__Stored items__.
━━━━━━━━

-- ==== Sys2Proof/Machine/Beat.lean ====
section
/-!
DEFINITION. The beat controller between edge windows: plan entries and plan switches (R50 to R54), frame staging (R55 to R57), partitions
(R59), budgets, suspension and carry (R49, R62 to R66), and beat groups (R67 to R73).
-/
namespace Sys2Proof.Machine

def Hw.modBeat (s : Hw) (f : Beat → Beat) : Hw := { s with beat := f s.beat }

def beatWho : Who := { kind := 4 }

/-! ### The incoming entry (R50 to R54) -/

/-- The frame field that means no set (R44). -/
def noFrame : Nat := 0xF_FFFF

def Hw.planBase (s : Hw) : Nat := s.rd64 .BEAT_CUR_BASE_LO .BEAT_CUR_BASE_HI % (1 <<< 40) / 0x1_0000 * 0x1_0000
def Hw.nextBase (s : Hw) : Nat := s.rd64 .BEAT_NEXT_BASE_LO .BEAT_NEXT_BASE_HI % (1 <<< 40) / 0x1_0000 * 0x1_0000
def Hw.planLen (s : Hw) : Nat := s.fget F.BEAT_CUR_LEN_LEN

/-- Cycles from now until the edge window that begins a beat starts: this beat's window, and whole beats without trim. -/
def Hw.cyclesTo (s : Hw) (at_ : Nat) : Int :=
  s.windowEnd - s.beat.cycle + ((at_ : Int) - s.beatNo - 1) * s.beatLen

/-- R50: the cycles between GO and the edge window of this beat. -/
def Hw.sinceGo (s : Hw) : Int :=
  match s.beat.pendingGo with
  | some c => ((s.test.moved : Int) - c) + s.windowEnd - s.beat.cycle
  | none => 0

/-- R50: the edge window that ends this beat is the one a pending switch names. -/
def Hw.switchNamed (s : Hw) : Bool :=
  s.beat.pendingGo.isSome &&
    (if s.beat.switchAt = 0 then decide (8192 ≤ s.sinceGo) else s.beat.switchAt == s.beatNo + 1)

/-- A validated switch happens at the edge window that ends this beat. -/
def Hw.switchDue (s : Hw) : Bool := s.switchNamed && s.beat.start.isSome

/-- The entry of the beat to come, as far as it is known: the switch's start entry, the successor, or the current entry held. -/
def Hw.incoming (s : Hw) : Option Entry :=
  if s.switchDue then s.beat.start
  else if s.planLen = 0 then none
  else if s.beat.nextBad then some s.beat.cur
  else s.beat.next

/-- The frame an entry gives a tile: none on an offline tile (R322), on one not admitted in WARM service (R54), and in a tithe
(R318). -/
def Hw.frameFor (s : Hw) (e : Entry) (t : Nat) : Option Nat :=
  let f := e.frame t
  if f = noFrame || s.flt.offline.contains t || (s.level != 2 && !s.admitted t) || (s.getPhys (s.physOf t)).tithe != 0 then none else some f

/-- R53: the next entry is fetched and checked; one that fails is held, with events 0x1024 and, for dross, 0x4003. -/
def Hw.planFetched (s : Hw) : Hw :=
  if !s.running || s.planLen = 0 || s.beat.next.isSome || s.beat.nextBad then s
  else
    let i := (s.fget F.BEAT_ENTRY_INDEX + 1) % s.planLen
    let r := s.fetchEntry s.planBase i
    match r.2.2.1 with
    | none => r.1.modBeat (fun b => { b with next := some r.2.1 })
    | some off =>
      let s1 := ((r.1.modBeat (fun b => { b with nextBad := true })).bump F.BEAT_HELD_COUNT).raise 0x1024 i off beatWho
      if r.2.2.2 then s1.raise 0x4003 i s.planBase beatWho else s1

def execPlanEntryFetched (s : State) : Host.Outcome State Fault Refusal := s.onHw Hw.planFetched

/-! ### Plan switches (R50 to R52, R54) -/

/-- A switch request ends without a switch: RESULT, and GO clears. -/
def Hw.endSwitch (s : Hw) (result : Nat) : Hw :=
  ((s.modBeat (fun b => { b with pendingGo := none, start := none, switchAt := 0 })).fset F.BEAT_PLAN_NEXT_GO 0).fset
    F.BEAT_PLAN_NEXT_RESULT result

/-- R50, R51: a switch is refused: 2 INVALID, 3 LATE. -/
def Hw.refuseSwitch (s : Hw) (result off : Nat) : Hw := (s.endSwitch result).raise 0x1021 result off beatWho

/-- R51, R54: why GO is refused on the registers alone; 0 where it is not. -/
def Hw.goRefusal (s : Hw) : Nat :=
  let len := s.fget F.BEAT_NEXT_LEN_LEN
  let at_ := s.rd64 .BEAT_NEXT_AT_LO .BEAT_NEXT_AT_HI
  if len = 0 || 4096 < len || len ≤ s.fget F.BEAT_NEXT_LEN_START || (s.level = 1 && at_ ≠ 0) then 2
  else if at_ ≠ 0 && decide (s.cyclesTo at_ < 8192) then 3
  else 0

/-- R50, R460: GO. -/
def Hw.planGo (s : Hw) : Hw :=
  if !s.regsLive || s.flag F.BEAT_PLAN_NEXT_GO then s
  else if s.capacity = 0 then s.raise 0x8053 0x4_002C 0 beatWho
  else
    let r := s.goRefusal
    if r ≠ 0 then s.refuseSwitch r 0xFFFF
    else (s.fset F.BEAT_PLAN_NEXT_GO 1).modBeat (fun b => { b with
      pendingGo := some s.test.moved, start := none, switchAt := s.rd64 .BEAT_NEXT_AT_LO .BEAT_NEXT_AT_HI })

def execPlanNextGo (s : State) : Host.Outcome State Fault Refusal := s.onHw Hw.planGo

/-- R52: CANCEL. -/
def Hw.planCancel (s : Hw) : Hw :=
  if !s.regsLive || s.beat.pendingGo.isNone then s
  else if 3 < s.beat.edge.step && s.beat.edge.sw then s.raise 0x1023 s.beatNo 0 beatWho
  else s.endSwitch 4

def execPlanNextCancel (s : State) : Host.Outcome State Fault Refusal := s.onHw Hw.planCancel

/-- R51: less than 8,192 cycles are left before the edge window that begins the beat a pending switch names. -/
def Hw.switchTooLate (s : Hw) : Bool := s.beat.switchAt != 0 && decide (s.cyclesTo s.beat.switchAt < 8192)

━━━━━━━━

__TASK ITEM__. Each entry is to be written out exactly as it was given.

__RESPONSE__.
-- ==== Sys2Proof/Machine/Beat.lean ====
section
/-!
DEFINITION. The beat controller between edge windows: plan entries and plan switches (R50 to R54), frame staging (R55 to R57), partitions
(R59), budgets, suspension and carry (R49, R62 to R66), and beat groups (R67 to R73).
-/
namespace Sys2Proof.Machine

def Hw.modBeat (s : Hw) (f : Beat → Beat) : Hw := { s with beat := f s.beat }

def beatWho : Who := { kind := 4 }

/-! ### The incoming entry (R50 to R54) -/

/-- The frame field that means no set (R44). -/
def noFrame : Nat := 0xF_FFFF

def Hw.planBase (s : Hw) : Nat := s.rd64 .BEAT_CUR_BASE_LO .BEAT_CUR_BASE_HI % (1 <<< 40) / 0x1_0000 * 0x1_0000
def Hw.nextBase (s : Hw) : Nat := s.rd64 .BEAT_NEXT_BASE_LO .BEAT_NEXT_BASE_HI % (1 <<< 40) / 0x1_0000 * 0x1_0000
def Hw.planLen (s : Hw) : Nat := s.fget F.BEAT_CUR_LEN_LEN

/-- Cycles from now until the edge window that begins a beat starts: this beat's window, and whole beats without trim. -/
def Hw.cyclesTo (s : Hw) (at_ : Nat) : Int :=
  s.windowEnd - s.beat.cycle + ((at_ : Int) - s.beatNo - 1) * s.beatLen

/-- R50: the cycles between GO and the edge window of this beat. -/
def Hw.sinceGo (s : Hw) : Int :=
  match s.beat.pendingGo with
  | some c => ((s.test.moved : Int) - c) + s.windowEnd - s.beat.cycle
  | none => 0

/-- R50: the edge window that ends this beat is the one a pending switch names. -/
def Hw.switchNamed (s : Hw) : Bool :=
  s.beat.pendingGo.isSome &&
    (if s.beat.switchAt = 0 then decide (8192 ≤ s.sinceGo) else s.beat.switchAt == s.beatNo + 1)

/-- A validated switch happens at the edge window that ends this beat. -/
def Hw.switchDue (s : Hw) : Bool := s.switchNamed && s.beat.start.isSome

/-- The entry of the beat to come, as far as it is known: the switch's start entry, the successor, or the current entry held. -/
def Hw.incoming (s : Hw) : Option Entry :=
  if s.switchDue then s.beat.start
  else if s.planLen = 0 then none
  else if s.beat.nextBad then some s.beat.cur
  else s.beat.next

/-- The frame an entry gives a tile: none on an offline tile (R322), on one not admitted in WARM service (R54), and in a tithe
(R318). -/
def Hw.frameFor (s : Hw) (e : Entry) (t : Nat) : Option Nat :=
  let f := e.frame t
  if f = noFrame || s.flt.offline.contains t || (s.level != 2 && !s.admitted t) || (s.getPhys (s.physOf t)).tithe != 0 then none else some f

/-- R53: the next entry is fetched and checked; one that fails is held, with events 0x1024 and, for dross, 0x4003. -/
def Hw.planFetched (s : Hw) : Hw :=
  if !s.running || s.planLen = 0 || s.beat.next.isSome || s.beat.nextBad then s
  else
    let i := (s.fget F.BEAT_ENTRY_INDEX + 1) % s.planLen
    let r := s.fetchEntry s.planBase i
    match r.2.2.1 with
    | none => r.1.modBeat (fun b => { b with next := some r.2.1 })
    | some off =>
      let s1 := ((r.1.modBeat (fun b => { b with nextBad := true })).bump F.BEAT_HELD_COUNT).raise 0x1024 i off beatWho
      if r.2.2.2 then s1.raise 0x4003 i s.planBase beatWho else s1

def execPlanEntryFetched (s : State) : Host.Outcome State Fault Refusal := s.onHw Hw.planFetched

/-! ### Plan switches (R50 to R52, R54) -/

/-- A switch request ends without a switch: RESULT, and GO clears. -/
def Hw.endSwitch (s : Hw) (result : Nat) : Hw :=
  ((s.modBeat (fun b => { b with pendingGo := none, start := none, switchAt := 0 })).fset F.BEAT_PLAN_NEXT_GO 0).fset
    F.BEAT_PLAN_NEXT_RESULT result

/-- R50, R51: a switch is refused: 2 INVALID, 3 LATE. -/
def Hw.refuseSwitch (s : Hw) (result off : Nat) : Hw := (s.endSwitch result).raise 0x1021 result off beatWho

/-- R51, R54: why GO is refused on the registers alone; 0 where it is not. -/
def Hw.goRefusal (s : Hw) : Nat :=
  let len := s.fget F.BEAT_NEXT_LEN_LEN
  let at_ := s.rd64 .BEAT_NEXT_AT_LO .BEAT_NEXT_AT_HI
  if len = 0 || 4096 < len || len ≤ s.fget F.BEAT_NEXT_LEN_START || (s.level = 1 && at_ ≠ 0) then 2
  else if at_ ≠ 0 && decide (s.cyclesTo at_ < 8192) then 3
  else 0

/-- R50, R460: GO. -/
def Hw.planGo (s : Hw) : Hw :=
  if !s.regsLive || s.flag F.BEAT_PLAN_NEXT_GO then s
  else if s.capacity = 0 then s.raise 0x8053 0x4_002C 0 beatWho
  else
    let r := s.goRefusal
    if r ≠ 0 then s.refuseSwitch r 0xFFFF
    else (s.fset F.BEAT_PLAN_NEXT_GO 1).modBeat (fun b => { b with
      pendingGo := some s.test.moved, start := none, switchAt := s.rd64 .BEAT_NEXT_AT_LO .BEAT_NEXT_AT_HI })

def execPlanNextGo (s : State) : Host.Outcome State Fault Refusal := s.onHw Hw.planGo

/-- R52: CANCEL. -/
def Hw.planCancel (s : Hw) : Hw :=
  if !s.regsLive || s.beat.pendingGo.isNone then s
  else if 3 < s.beat.edge.step && s.beat.edge.sw then s.raise 0x1023 s.beatNo 0 beatWho
  else s.endSwitch 4

def execPlanNextCancel (s : State) : Host.Outcome State Fault Refusal := s.onHw Hw.planCancel

/-- R51: less than 8,192 cycles are left before the edge window that begins the beat a pending switch names. -/
def Hw.switchTooLate (s : Hw) : Bool := s.beat.switchAt != 0 && decide (s.cyclesTo s.beat.switchAt < 8192)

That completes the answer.